-- ==== Sys2Proof/WellFormed.lean ====
section
/-! DEFINITION. Which instructions are well formed. Every operand value of a control word is legal (30_encoding.md R59,
R65). A record is well formed when the block can produce it, as far as its fields alone say: a MainRotate record always
has `sub_index` = 0 (43_event_router.md R106, 30_encoding.md R62); the other kinds have no such limit. -/

namespace Sys2Proof

def Instr.wellFormed : Instr → Bool
  | .reset _ => true
  | .tick _ _ => true
  | .idle => true
  | .evMainRotate _ subIndex _ => subIndex == 0
  | .evSubRotate _ _ _ => true
  | .evConfirm _ _ _ _ => true
  | .evCancel _ _ _ _ => true
  | .evAiPress _ _ _ _ => true
  | .evAiRelease _ _ _ _ => true

end Sys2Proof
end

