/-- A button whose level stays reports no edge and keeps its registers (41_edge_button.md R87, R89, R90). -/
theorem btnPoll_of_same_level {i : Btn} (h : (b.bt.get i).line = btnLevel i sample) :
    btnPoll cfg.coolMs (btnLevel i sample) now (b.bt.get i) = (.noEdge, b.bt.get i) := by
  rw [← h]
  exact btnPoll_noEdge (fun ⟨hhigh, hlow, _⟩ => Bool.false_ne_true (hlow.symm.trans hhigh))
    fun ⟨hlow, hhigh, _⟩ => Bool.false_ne_true (hlow.symm.trans hhigh)

/-- No stage of a quiet tick builds a record. -/
theorem slotAfter_quiet (hclk : ∀ e, ¬ Accepts cfg e sample now b) (hbt : ∀ i, (b.bt.get i).line = btnLevel i sample)
    (k : Slot) : slotAfter cfg sample now b k = none := by
  cases k with
  | s0 => exact if_neg fun hemits => hclk .main hemits.1
  | s1 => exact if_neg fun hemits => hclk .sub hemits.1
  | s2 => rw [slotAfter, btnRecord, btnPoll_of_same_level (hbt .b0)]; rfl
  | s3 => rw [slotAfter, btnRecord, btnPoll_of_same_level (hbt .b1)]; rfl

/-- A run tick that accepts no transition and sees no button level change, register by register. -/
theorem runTick_quiet (hacc : ∀ e, ¬ Accepts cfg e sample now b) (hline : ∀ i, (b.bt.get i).line = btnLevel i sample) :
    runTick cfg sample now b = { b with
      qdec := ⟨{ b.qdec.main with clk := clkLevel .main sample, dt := dtLevel .main sample },
        { b.qdec.sub with clk := clkLevel .sub sample, dt := dtLevel .sub sample }⟩,
      evValid := 0, evSlot := ⟨0, 0, 0, 0⟩, lcTick := true, lcNow := now } := by
  have hemits (c : Chan) : ¬ Emits cfg c sample now b := fun h => hacc c h.1
  have hempty (k : Slot) := runTick_slot_of_none (slotAfter_quiet hacc hline k)
  obtain ⟨hwarm, hmain, hsub, hqdec, hrl, hbt, -, -, hstrobe, hnow⟩ := runTick_fields cfg sample now b
  apply Block.eq_of_fields
  · exact hwarm
  · exact hmain.trans (if_neg (hemits .main))
  · rw [hsub, subAfter_of_not_emits (hemits .sub), if_neg (hemits .main)]
  · intro e
    rw [hqdec, qdecAfter_eq, if_neg (hacc e)]
    cases e <;> rfl
  · exact fun c => (hrl c).trans (if_neg (hemits c))
  · intro i
    rw [hbt, btAfter, btnPoll_of_same_level (hline i)]
  · exact fun k => (hempty k).1.trans ((evValid_eq_zero_iff _).1 rfl k).symm
  · intro k
    rw [(hempty k).2]
    cases k <;> rfl
  · exact hstrobe
  · exact hnow

end

/-- Settles O30: where no CLK falls nothing is accepted, and the tick is quiet. -/
theorem quietRunTickFrame : Obligations.QuietRunTickFrame := by
  unfold Obligations.QuietRunTickFrame
  intro sample now s hrun hclk hline
  rw [exec_tick_run hrun, runTick_quiet (fun e => not_accepts_of_no_fall (hclk e)) hline]
  rfl

/-! ### Counter arithmetic (R112) -/

theorem addStep_toNat (a : Byte) (d : Int) : ((addStep a d).toNat : Int) = (a.toNat + d) % 256 := by
  rw [addStep, BitVec.toNat_ofInt]
  exact Int.toNat_of_nonneg (Int.emod_nonneg _ (by decide))

theorem addStep_zero (a : Byte) : addStep a 0 = a := by
  apply BitVec.eq_of_toNat_eq
  have hsum := addStep_toNat a 0
  omega

/-- Settles O36: the sum in the integers wraps at the two ends only, and the step bits stand for 1, -1 and 0. -/
theorem counterArithmeticWraps : Obligations.CounterArithmeticWraps := by
  unfold Obligations.CounterArithmeticWraps
  refine ⟨fun a d => addStep_toNat a (stepValue d), rfl, rfl, fun a ha => ?_, fun a ha => ?_,
    fun a => ⟨addStep_plus a, addStep_minus a, fun up => addStep_zero a⟩⟩
  · have hsum := addStep_toNat a 1
    have hne : a.toNat ≠ 255 := fun h => ha (BitVec.eq_of_toNat_eq h)
    omega
  · have hsum := addStep_toNat a (-1)
    have hne : a.toNat ≠ 0 := fun h => ha (BitVec.eq_of_toNat_eq h)
    omega

end Sys2Proof.Machine
end

section
/-! PROOFS. The exceptions family's statement (60_exceptions.md R117): every edge completes, no step faults, and the
configurations that R9 and R66 do not admit are refused when they are loaded. -/

namespace Sys2Proof

/-! ### Which raw configurations load (00_scope.md R9, 30_encoding.md R66) -/

theorem routeOfCode_eq_ok_iff {code : BitVec 3} {k : Option ButtonKind} :
    routeOfCode code = .ok k ↔ routeCode k = code := by
  constructor
  · intro h
    unfold routeOfCode at h
    split_ifs at h with h2 h3 h4 h5 h7 <;> cases h <;> exact Eq.symm ‹_›
  · rintro rfl
    exact routeOfCode_routeCode k

/-- The codes 0, 1 and 6 stand for no route member (R66). -/
theorem routeCode_admitted (k : Option ButtonKind) : routeCode k ≠ 0 ∧ routeCode k ≠ 1 ∧ routeCode k ≠ 6 := by
  rcases k with _ | ⟨_ | _ | _ | _⟩ <;> decide

/-- A button's route is accepted only from its own two codes. -/
theorem routeCode_of_routeOfCodes {press release : BitVec 3} {route : Route}
    (h : routeOfCodes press release = .ok route) :
    routeCode route.onPress = press ∧ routeCode route.onRelease = release := by
  unfold routeOfCodes at h
  split at h
  case h_1 p q hp hq =>
    cases h
    exact ⟨routeOfCode_eq_ok_iff.1 hp, routeOfCode_eq_ok_iff.1 hq⟩
  case h_2 => cases h
  case h_3 => cases h

/-- A configuration that loads is accepted and is the one its raw numbers say (R9, R66): every other raw configuration is
refused. -/
theorem rawConfig_of_loadConfig {r : RawConfig} {c : Config} (h : loadConfig r = .ok c) :
    c.accepted = true ∧ rawConfig c = r := by
  unfold loadConfig at h
  split at h
  case isTrue => cases h
  case isFalse hwarm =>
    have htoNat : (BitVec.ofNat 4 r.warm).toNat = r.warm := by
      rw [BitVec.toNat_ofNat]; omega
    split at h
    case h_1 r0 r1 h0 h1 =>
      cases h
      obtain ⟨hpress0, hrelease0⟩ := routeCode_of_routeOfCodes h0
      obtain ⟨hpress1, hrelease1⟩ := routeCode_of_routeOfCodes h1
      refine ⟨bne_iff_ne.2 fun hzero => ?_, ?_⟩
      · have hzeroNat : (BitVec.ofNat 4 r.warm).toNat = 0 := congrArg BitVec.toNat hzero
        omega
      · simp only [rawConfig, htoNat, hpress0, hrelease0, hpress1, hrelease1]
    case h_2 => cases h
    case h_3 => cases h

/-- Raw numbers that no accepted configuration has are refused. -/
theorem loadConfig_error_of_not_raw {r : RawConfig} (h : ∀ c : Config, c.accepted = true → rawConfig c ≠ r) :
    ∃ e, loadConfig r = .error e := by
  cases hload : loadConfig r with
  | error e => exact ⟨e, rfl⟩
  | ok c =>
    obtain ⟨haccepted, hraw⟩ := rawConfig_of_loadConfig hload
    exact absurd hraw (h c haccepted)

theorem rawConfig_warm_ne_zero {c : Config} (h : c.accepted = true) : (rawConfig c).warm ≠ 0 :=
  (BitVec.lt_def.1 (Machine.warm_pos_of_accepted h)).ne'

/-- Every code of an accepted configuration's raw numbers is the code of one of its route members. -/
theorem rawConfig_codes (c : Config) {code : BitVec 3}
    (h : code ∈ [(rawConfig c).onPress.b0, (rawConfig c).onPress.b1, (rawConfig c).onRelease.b0,
      (rawConfig c).onRelease.b1]) : ∃ k, code = routeCode k := by
  simp only [List.mem_cons, List.not_mem_nil, or_false] at h
  rcases h with h | h | h | h <;> exact ⟨_, h⟩

namespace Machine

/-! ### Steps on edges (R117) -/

/-- The next input word, given or free, is an edge, and an edge always decodes to an operation. -/
theorem step_completes {s : State} (ha : s.cfg.accepted = true) (he : edgesOnly s.stimulus = true) :
    ∃ t, step s = .next t := by
  match hs : s.stimulus with
  | [] => exact ⟨_, step_free s ha hs⟩
  | .edge e :: rest => exact ⟨_, (step_edge ha hs).trans (exec_decodeEdge e _)⟩
  | .record _ _ :: _ => rw [hs] at he; cases he
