-- ==== Sys2Proof/Machine/Core.lean ====
section
/-! DEFINITION. The engine as the host sees it. -/

/-- The engine's states, reasons to stop, step and state after reset. -/
def Sys2Proof.core : Host.Core := { State := Sys2Proof.Machine.State, Fault := Sys2Proof.Machine.Fault, Refusal := Sys2Proof.Machine.Refusal, step := Sys2Proof.Machine.step, reset := Sys2Proof.Machine.State.reset }
end

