-- ==== Sys2Proof/Certificates/Slice0/Obligations.lean ====
section
/-! DEFINITION. The statements for the provers. A statement about a directive says in which state its event ends through
`Concludes`: the tables its own effect leaves, and its entry's result and values. -/

open Sys2Proof Sys2Proof.Machine

/-! ## The step, the run and the reset -/

/-- With a command at the front of the queue, a step is that command on the state with the queue's rest (log entry 3). -/
def Obligations.StepRunsTheFrontCommand : Prop :=
  ∀ (c : Instr) (rest : List Instr) (s : State),
    step { s with pending := c :: rest } = exec c { s with pending := rest }

/-- The spec names no event that stops the engine: every command, and every step, answers a next state. With no command waiting the
engine acts of its own accord, in the order that is the model's choice (log entry 1): it takes the directive at the take pointer (R163),
else sends the head notice (R171), else fires the timer that has run out on the lowest-numbered lane that has one (Table 4.6), and else
one millisecond passes: the tick rises by one and wraps (R152), every running timer counts one millisecond down, and nothing else
changes. While RESET is low it does nothing (R179). -/
def Obligations.StepsNeverStopAndIdleStepsRunTheEngine : Prop :=
  (∀ (c : Instr) (s : State), ∃ t, exec c s = .next t) ∧ (∀ s : State, ∃ t, step s = .next t) ∧
  ∀ s : State, s.pending = [] →
    let waits := s.queue.resetTaken = false ∧ s.queue.take ≠ s.queue.tail
    let due := fun l : LaneNo =>
      let r := s.lane l
      if r.hail = some 0 ∧ r.state = .training then some (Instr.hailTimerExpiry l)
      else if r.silence = some 0 then some (Instr.silenceTimerExpiry l)
      else if r.answer = some 0 ∧ r.abort = true then some (Instr.abortTimeout l)
      else if r.answer = some 0 ∧ r.offer ≠ none then some (Instr.answerTimeout l)
      else if r.reoffer = some 0 then some (Instr.reofferTimerExpiry l)
      else if r.escalation = some 0 ∧ r.state = .jammed then some (Instr.escalationTimerExpiry l)
      else none
    let less := fun timer : Option Nat => timer.map fun ms => ms - 1
    (s.resetLow = true → step s = .next s) ∧
    (s.resetLow = false →
      (waits → step s = exec (commandOf (s.entry s.queue.take).directive) s) ∧
      (¬waits → s.notices ≠ [] → step s = exec .noticeSend s) ∧
      (¬waits → s.notices = [] →
        (∀ l c, due l = some c → (∀ m, m < l → due m = none) → step s = exec c s) ∧
        ((∀ l, due l = none) → ∃ t, step s = .next t ∧ t = { s with tick := s.tick + 1, lanes := t.lanes } ∧
          ∀ l, t.lane l = { s.lane l with
            hail := less (s.lane l).hail, silence := less (s.lane l).silence, answer := less (s.lane l).answer
            reoffer := less (s.lane l).reoffer, escalation := less (s.lane l).escalation })))

/-- What reset leaves, at the values the chapters give: R2 and R47 (every slot FREE), R5 (cache), R24 and R170 (counters, notices),
R26, R27 and R30 (spool), R52 and R54 (queues), R73 and Table 4.4 (lanes), R125, R127 (rates, tiers), R138 (accounts), Chapter 9
(alerts), R162 and R166 (directive queue), R171; and it meets every invariant that the statements below say a step keeps. A lane with
carrier is TRAINING with its hail timer running, and one without is DOWN with none (R78); that State.reset has carrier on every lane
is the model's choice (log entry 5). -/
def Obligations.ResetLeavesEveryBlockAsItsChapterSays : Prop :=
  let fresh := fun carrier : Bool => ({
    state := if carrier = true then .training else .down, carrier := carrier, job := none, cap := ⟨256, 0, false, 1⟩
    flags := ⟨false, false, false⟩
    current := { pool := 0, enable := true, mask := 0, reoffer := 200, answer := 2, silence := 5, escalation := 5 }
    pendingSet := none, seq := 0, offer := none, retained := none, timeouts := 0, abort := false, inflight := []
    hail := if carrier = true then some 100 else none, silence := none, answer := none, reoffer := none, escalation := none
    crcErrors := 0, ignored := 0, sheetsOut := 0, colourSides := 0, monoSides := 0, sheetsSpoiled := 0, jams := 0
    lastJam := none } : Lane)
  (∀ l, State.reset.lane l = fresh true) ∧
  (∀ straps changes carriers mem sent pending l,
    (State.startUp straps changes carriers mem sent pending).lane l = fresh carriers[l]) ∧
  (∀ i, (State.reset.job i).state = .free) ∧ (∀ k : Fin 64, State.reset.cache[k].valid = false) ∧
  State.reset.unknownStream = 0 ∧ State.reset.closedStream = 0 ∧ State.reset.duplicates = 0 ∧ State.reset.badHeaders = 0 ∧
  State.reset.overruns = 0 ∧ State.reset.noticeDrops = 0 ∧ State.reset.notices = [] ∧
  State.reset.sharedFree = List.range 65536 ∧ State.reset.waitList = [] ∧
  (∀ p, (State.reset.pool p).reserved = false ∧ (State.reset.pool p).allowance = 64 ∧ (State.reset.pool p).free = [] ∧
    (State.reset.pool p).queueOrder = [] ∧ (State.reset.pool p).ready = []) ∧
  (∀ c : Fin 16, State.reset.rates[c] = ⟨0, 0, 0, false⟩) ∧
  State.reset.tiers = #v[⟨0, 100, true⟩, ⟨0, 100, false⟩, ⟨0, 100, false⟩, ⟨0, 100, false⟩] ∧
  (∀ a, State.reset.account a = ⟨false, 0, 0, 0, 0, 0, 0, 0, 0⟩) ∧
  (∀ r : Fin 32, State.reset.alerts[r] = none) ∧ State.reset.overflow = false ∧ State.reset.overflowCount = 0 ∧
  State.reset.intakeMask = 0 ∧ State.reset.tick = 0 ∧
  State.reset.queue.take = 0 ∧ State.reset.queue.tail = 0 ∧ State.reset.queue.retire = 0 ∧ State.reset.queue.ext = none ∧
  State.reset.queue.resetTaken = false ∧ (∀ q, (State.reset.entry q).cond = .empty) ∧ State.reset.noticeAddr = 0xFFFFFFFFFFFF ∧
  Memory.wf State.reset.mem = true ∧ State.reset.noticesBounded ∧ State.reset.alertsDistinct ∧ State.reset.tiersOrdered ∧
    State.reset.accountsInRange ∧ State.reset.countersInRange ∧ State.reset.directivesBounded ∧ State.reset.passedReleased ∧
    State.reset.lanesMatchJobs ∧ State.reset.blocksApart ∧ State.reset.creditBacked

/-! ## What every step keeps -/

/-- Spool memory keeps its canonical form. -/
def Obligations.StepKeepsSpoolMemoryCanonical : Prop :=
  ∀ s t : State, Memory.wf s.mem = true → step s = .next t → Memory.wf t.mem = true

/-- The notice queue never holds more than 128 items (R170), and the directive queue never more than 64, of which no more are taken
than there are (R162). -/
def Obligations.StepKeepsTheQueuesBounded : Prop :=
  ∀ s t : State, step s = .next t → (s.noticesBounded → t.noticesBounded) ∧ (s.directivesBounded → t.directivesBounded)

/-- The alert log never holds two records of one key (R152, R153), and the order of the tier thresholds holds at every moment (R127). -/
def Obligations.StepKeepsAlertKeysAndTierOrder : Prop :=
  ∀ s t : State, step s = .next t → (s.alertsDistinct → t.alertsDistinct) ∧ (s.tiersOrdered → t.tiersOrdered)

/-- Every account keeps its figures in the ranges of Table 8.1 (balance, limit, residue and period figures; the pending sum follows from
`StepKeepsLanesAndJobsMatched`), the engine's counters, every job's totals and every lane's meters and link counters stay in their ranges
(R24, R69, R80, R150, R155, R170), and no confirm cursor stands past the head of its list on the final copy, because what it passes there
leaves the list (R44). -/
def Obligations.StepKeepsEveryFigureInRange : Prop :=
  ∀ s t : State, step s = .next t → (s.accountsInRange → t.accountsInRange) ∧ (s.countersInRange → t.countersInRange) ∧
    (s.passedReleased → t.passedReleased)

/-- Lanes and jobs stay in pairs, each as its state says (R48, R54, Table 3.2), no lane holds more sheets than its path depth (R92), and
every account's pending sum is the sum of the estimates that the lanes hold for it (R145). -/
def Obligations.StepKeepsLanesAndJobsMatched : Prop :=
  ∀ s t : State, s.lanesMatchJobs → step s = .next t → t.lanesMatchJobs

/-- Every spool block stays in exactly one place, the free queue of its region or one job's chain (R25 to R27); and every job's credit
stays accounted for (R31), every promise backed by a free block (R32), and the grant wait list the list of the jobs due (R37). -/
def Obligations.StepKeepsEveryBlockInOnePlace : Prop :=
  ∀ s t : State, s.blocksApart → step s = .next t → t.blocksApart ∧ (s.creditBacked → t.creditBacked)

/-! ## The meter unit's arithmetic -/

/-- The divider is exact for every dividend below 2^36 (R135); the estimate is the exact quotient rounded up (R133), and the charge of a
confirmation is at most it and at least 1 below it, whatever the residue (R134). -/
def Obligations.ChargeIsWithinOneOfTheEstimate : Prop :=
  (∀ x : Nat, x < 2 ^ 36 → divide x = (x / 100000, x % 100000)) ∧
  ∀ (a : Account) (x : Nat), x ≤ 52428000000 → a.residue < 100000 →
    estimateOf x = (x + 99999) / 100000 ∧ a.chargeFor x = (x + a.residue) / 100000 ∧ a.chargeFor x ≤ estimateOf x ∧
      estimateOf x ≤ a.chargeFor x + 1 ∧ estimateOf x ≤ 524280

/-- Over any run of confirmations of one account, the charges add up to the exact total rounded down once, and the residue is what is
left (R136): no fraction of a cu is lost or charged twice, whatever the order. -/
def Obligations.ConfirmationsLoseNoFraction : Prop :=
  ∀ (a : Account) (entries : List (Nat × Nat)), a.residue < 100000 → (∀ e ∈ entries, e.1 ≤ 52428000000) →
    let run := entries.foldl (fun (q : Account × Nat) e => (q.1.debit e.1 e.2, q.2 + q.1.chargeFor e.1)) (a, 0)
    run.2 = (a.residue + (entries.map (·.1)).sum) / 100000 ∧ run.1.residue = (a.residue + (entries.map (·.1)).sum) % 100000

/-- The tier of a sheet-copy is the highest-numbered valid one whose threshold is at or below the period sheet count (R129); X is the
sum of the side values times the percentage of that tier (R131), and stays in its range. -/
def Obligations.SheetIsPricedByItsSidesAndTier : Prop :=
  (∀ (s : State) (count : Nat), s.tiersOrdered → ∃ i : Fin 4, s.tierFor count = s.tiers[i] ∧ s.tiers[i].valid = true ∧
    s.tiers[i].threshold ≤ count ∧ ∀ j : Fin 4, i < j → s.tiers[j].valid = true → count < s.tiers[j].threshold) ∧
  ∀ (s : State) (rec : SheetRecord) (a : AccountNo) (cls : Fin 16), s.tiersOrdered → rec.cls = cls → rec.covA ≤ 1000 →
    rec.covB ≤ 1000 →
    let r := s.rates[cls]
    let side := fun c : Nat => if c = 0 then 1000 * r.bm.toNat else 1000 * r.bc.toNat + c * r.slope.toNat
    let p := (s.tierFor (s.account a).periodSheets).percentage
    (rec.sides = 1 → s.scaled rec a = side rec.covA * p) ∧ (rec.sides = 2 → s.scaled rec a = (side rec.covA + side rec.covB) * p) ∧
      s.scaled rec a ≤ 52428000000

/-! ## The meter unit's directives -/

/-- RATE-SET replaces the whole entry and reports the previous one, and out of range changes nothing (R126, R177). That the bits of its
values that no field is named for are 0 is the model's choice (log entry 21). -/
def Obligations.RateSetReplacesTheWholeEntry : Prop :=
  ∀ (s : State) (cls : Byte) (valid : Bool) (bm bc : Word16) (slope : Word32),
    s.takeable (.rateSet cls valid bm bc slope) = true →
    ((15 < cls.toNat ∨ 65535 < slope.toNat) → ∃ t, exec (.rateSet cls valid bm bc slope) s = .next t ∧
      Concludes (s.taken false) t [⟨s.queue.take, .range, 0, 0⟩]) ∧
    ∀ i : Fin 16, cls.toNat = i → slope.toNat ≤ 65535 → ∃ t, exec (.rateSet cls valid bm bc slope) s = .next t ∧
      Concludes { s.taken false with rates := s.rates.set i ⟨bm, bc, slope.setWidth 16, valid⟩ } t
        [⟨s.queue.take, .done, s.rates[i].bm ++ s.rates[i].bc, s.rates[i].slope ++ BitVec.ofNat 16 s.rates[i].valid.toNat⟩]

/-- TIER-SET by tier number and valid operand, with the test against the other valid tiers (R128). -/
def Obligations.TierSetKeepsOrRefusesByTheOrder : Prop :=
  ∀ (s : State) (tier : Byte) (valid : Bool) (threshold percentage : Word32),
    s.takeable (.tierSet tier valid threshold percentage) = true →
    let p := max 50 (min 200 percentage.toNat)
    let ends := fun u r v1 v2 => ∃ t, exec (.tierSet tier valid threshold percentage) s = .next t ∧
      Concludes u t [⟨s.queue.take, r, v1, v2⟩]
    let conflicts := fun k j : Fin 4 => s.tiers[j].valid = true ∧
      ((j < k ∧ threshold.toNat ≤ s.tiers[j].threshold) ∨ (k < j ∧ s.tiers[j].threshold ≤ threshold.toNat))
    (3 < tier.toNat → ends (s.taken false) .range 0 0) ∧
    (tier.toNat = 0 → ends { s.taken false with tiers := s.tiers.set 0 ⟨0, p, true⟩ } .done (BitVec.ofNat 32 p)
      (BitVec.ofNat 32 s.tiers[0].threshold)) ∧
    ∀ k : Fin 4, k ≠ 0 → tier.toNat = k →
      (valid = false → ends { s.taken false with tiers := s.tiers.set k ⟨threshold.toNat, p, false⟩ } .done (BitVec.ofNat 32 p)
        (BitVec.ofNat 32 s.tiers[k].threshold)) ∧
      (valid = true → (∀ j, ¬conflicts k j) → ends { s.taken false with tiers := s.tiers.set k ⟨threshold.toNat, p, true⟩ } .done
        (BitVec.ofNat 32 p) (BitVec.ofNat 32 s.tiers[k].threshold)) ∧
      ∀ j, valid = true → conflicts k j → (∀ i, i < j → ¬conflicts k i) →
        ends (s.taken false) .range (BitVec.ofNat 32 j) 0

/-! ## Accounts -/

/-- ACCOUNT-OPEN with a wide balance (R139, R166). -/
def Obligations.AccountOpenTakesAWideBalance : Prop :=
  ∀ (s : State) (account limit balance high1 high2 : Word32), s.takeable (.accountOpen account limit balance) = true →
    s.queue.ext = some (high1, high2) ∨ s.queue.ext = none ∧ high2 = 0 →
    let b : Int := (high2 ++ balance).toInt
    let ends := fun u r v1 => ∃ t, exec (.accountOpen account limit balance) s = .next t ∧
      Concludes u t [⟨s.queue.take, r, v1, 0⟩]
    (1023 < account.toNat → ends (s.taken true) .range 0) ∧
    ((b < -549755813888 ∨ 549755813887 < b) → ends (s.taken true) .range 0) ∧
    ∀ a : AccountNo, account.toNat = a → -549755813888 ≤ b → b ≤ 549755813887 →
      ((s.account a).isOpen = true → ends (s.taken true) .state 0) ∧
      ((s.account a).isOpen = false →
        ends { s.taken true with accounts := s.accounts.set a ⟨true, b, min limit.toNat 2147483647, 0, 0, 0, 0, 0, 0⟩ } .done
          (BitVec.ofNat 32 (min limit.toNat 2147483647)))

* [Task prompt]: Restate word for word the lines in the material above from the one with "cases hload : loadConfig r with" to the one with "(h : code ∈"; both of those lines count, and nothing else does.

* [Solved problem]:
  cases hload : loadConfig r with
  | error e => exact ⟨e, rfl⟩
  | ok c =>
    obtain ⟨haccepted, hraw⟩ := rawConfig_of_loadConfig hload
    exact absurd hraw (h c haccepted)

theorem rawConfig_warm_ne_zero {c : Config} (h : c.accepted = true) : (rawConfig c).warm ≠ 0 :=
  (BitVec.lt_def.1 (Machine.warm_pos_of_accepted h)).ne'

/-- Every code of an accepted configuration's raw numbers is the code of one of its route members. -/
theorem rawConfig_codes (c : Config) {code : BitVec 3}
    (h : code ∈ [(rawConfig c).onPress.b0, (rawConfig c).onPress.b1, (rawConfig c).onRelease.b0,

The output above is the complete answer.